> WHAT IS NEEDED: Look for the string "wdten" in the data below, and copy each line that holds it.

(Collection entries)
= = = =

-- ==== Sys2Proof/Word.lean ====
section
/-! DEFINITION. The word types of the block (rule R14): a byte is 8 bits, a packet field is 16 bits.
All values are unsigned; there is no signed quantity anywhere in the block. -/

namespace Sys2Proof

/-- One byte (R14): a UART character, a flash cell, an element of a packet buffer. -/
abbrev Byte := BitVec 8

/-- A 16-bit packet field or address register (R24, R26, R75). -/
abbrev Word := BitVec 16

/-- One 24-bit unit of the ICP wire: a command frame or a fixed pattern (R125, R128). -/
abbrev Icp24 := BitVec 24

end Sys2Proof
end

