-- ==== Sys2Proof/Machine/ConfigFlags.lean ====
section
/-! DEFINITION. The config flags model (45_config_flags.md): a pure transformation between the five
bytes of the config sector and the record of its named fields, with the reserved bits kept. Bit
positions: R360 (decision D50; log entry 11). -/

namespace Sys2Proof.Machine

/-- `decode(bytes[5]) -> ConfigFlags` (R361). -/
def configDecode (b : ConfigBytes) : ConfigFlags where
  cbs := b.b0.getLsbD 7
  ocdpwm := b.b0.getLsbD 5
  ocden := b.b0.getLsbD 4
  rpd := b.b0.getLsbD 2
  lock := b.b0.getLsbD 1
  ldsize := b.b1.extractLsb' 0 3
  cboden := b.b2.getLsbD 7
  cbov := b.b2.extractLsb' 4 2
  cborst := b.b2.getLsbD 2
  wdten := b.b4.extractLsb' 4 4
  rsv0 := b.b0 &&& 0x49
  rsv1 := b.b1 &&& 0xF8
  rsv2 := b.b2 &&& 0x4B
  rsv3 := b.b3
  rsv4 := b.b4 &&& 0x0F

/-- One bit as a byte, for the shifts of R362. -/
def bitByte (v : Bool) : Byte := (BitVec.ofBool v).setWidth 8

/-- `encode(ConfigFlags) -> bytes[5]` (R362). -/
def configEncode (f : ConfigFlags) : ConfigBytes where
  b0 := bitByte f.cbs <<< 7 ||| bitByte f.ocdpwm <<< 5 ||| bitByte f.ocden <<< 4 |||
    bitByte f.rpd <<< 2 ||| bitByte f.lock <<< 1 ||| (f.rsv0 &&& 0x49)
  b1 := (f.rsv1 &&& 0xF8) ||| f.ldsize.setWidth 8
  b2 := bitByte f.cboden <<< 7 ||| f.cbov.setWidth 8 <<< 4 ||| bitByte f.cborst <<< 2 |||
    (f.rsv2 &&& 0x4B)
  b3 := f.rsv3
  b4 := f.wdten.setWidth 8 <<< 4 ||| (f.rsv4 &&& 0x0F)

/-- The reserved bits of a record are confined to their masks (R361, R366). -/
abbrev configConfined (f : ConfigFlags) : Prop :=
  f.rsv0 &&& 0x49 = f.rsv0 ∧ f.rsv1 &&& 0xF8 = f.rsv1 ∧ f.rsv2 &&& 0x4B = f.rsv2 ∧
    f.rsv4 &&& 0x0F = f.rsv4

/-- `ldrom_size(c) = min(4096, (7 - c) * 1024)` (R363). -/
def ldromSizeOf (c : BitVec 3) : Nat := min 4096 ((7 - c.toNat) * 1024)

/-- The code a host writes for one of the five sizes, `7 - ldrom_size / 1024` (R363). -/
def ldsizeCode (size : Nat) : BitVec 3 := BitVec.ofNat 3 (7 - size / 1024)

/-- `is_locked(b) = (b[0][1] = 0)` (R364): 1 is unlocked, 0 is locked. -/
def isLocked (b : ConfigBytes) : Bool := !b.b0.getLsbD 1

/-- Byte 0 forced unlocked, `b[0] | 0x02` (R364, R201). -/
def unlockedByte (b0 : Byte) : Byte := b0 ||| 0x02

/-- Byte 0 locked, `b[0] & 0xFD` (R364, R201). -/
def lockedByte (b0 : Byte) : Byte := b0 &&& 0xFD

/-- The five bytes with the lock bit forced to 1 (R201, R364). -/
def forceUnlocked (b : ConfigBytes) : ConfigBytes := { b with b0 := unlockedByte b.b0 }

/-- The watchdog modes (R365). -/
inductive WdtMode where
  | disabled
  | stopsInIdle
  | runsAlways
  deriving DecidableEq, Repr

/-- `wdt_mode(w)` (R365). -/
def wdtMode (w : BitVec 4) : WdtMode :=
  if w = 0b1111 then .disabled else if w = 0b0101 then .stopsInIdle else .runsAlways

end Sys2Proof.Machine
end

= = = =

> EXERCISE SOLUTION:
  wdten := b.b4.extractLsb' 4 4
  b4 := f.wdten.setWidth 8 <<< 4 ||| (f.rsv4 &&& 0x0F)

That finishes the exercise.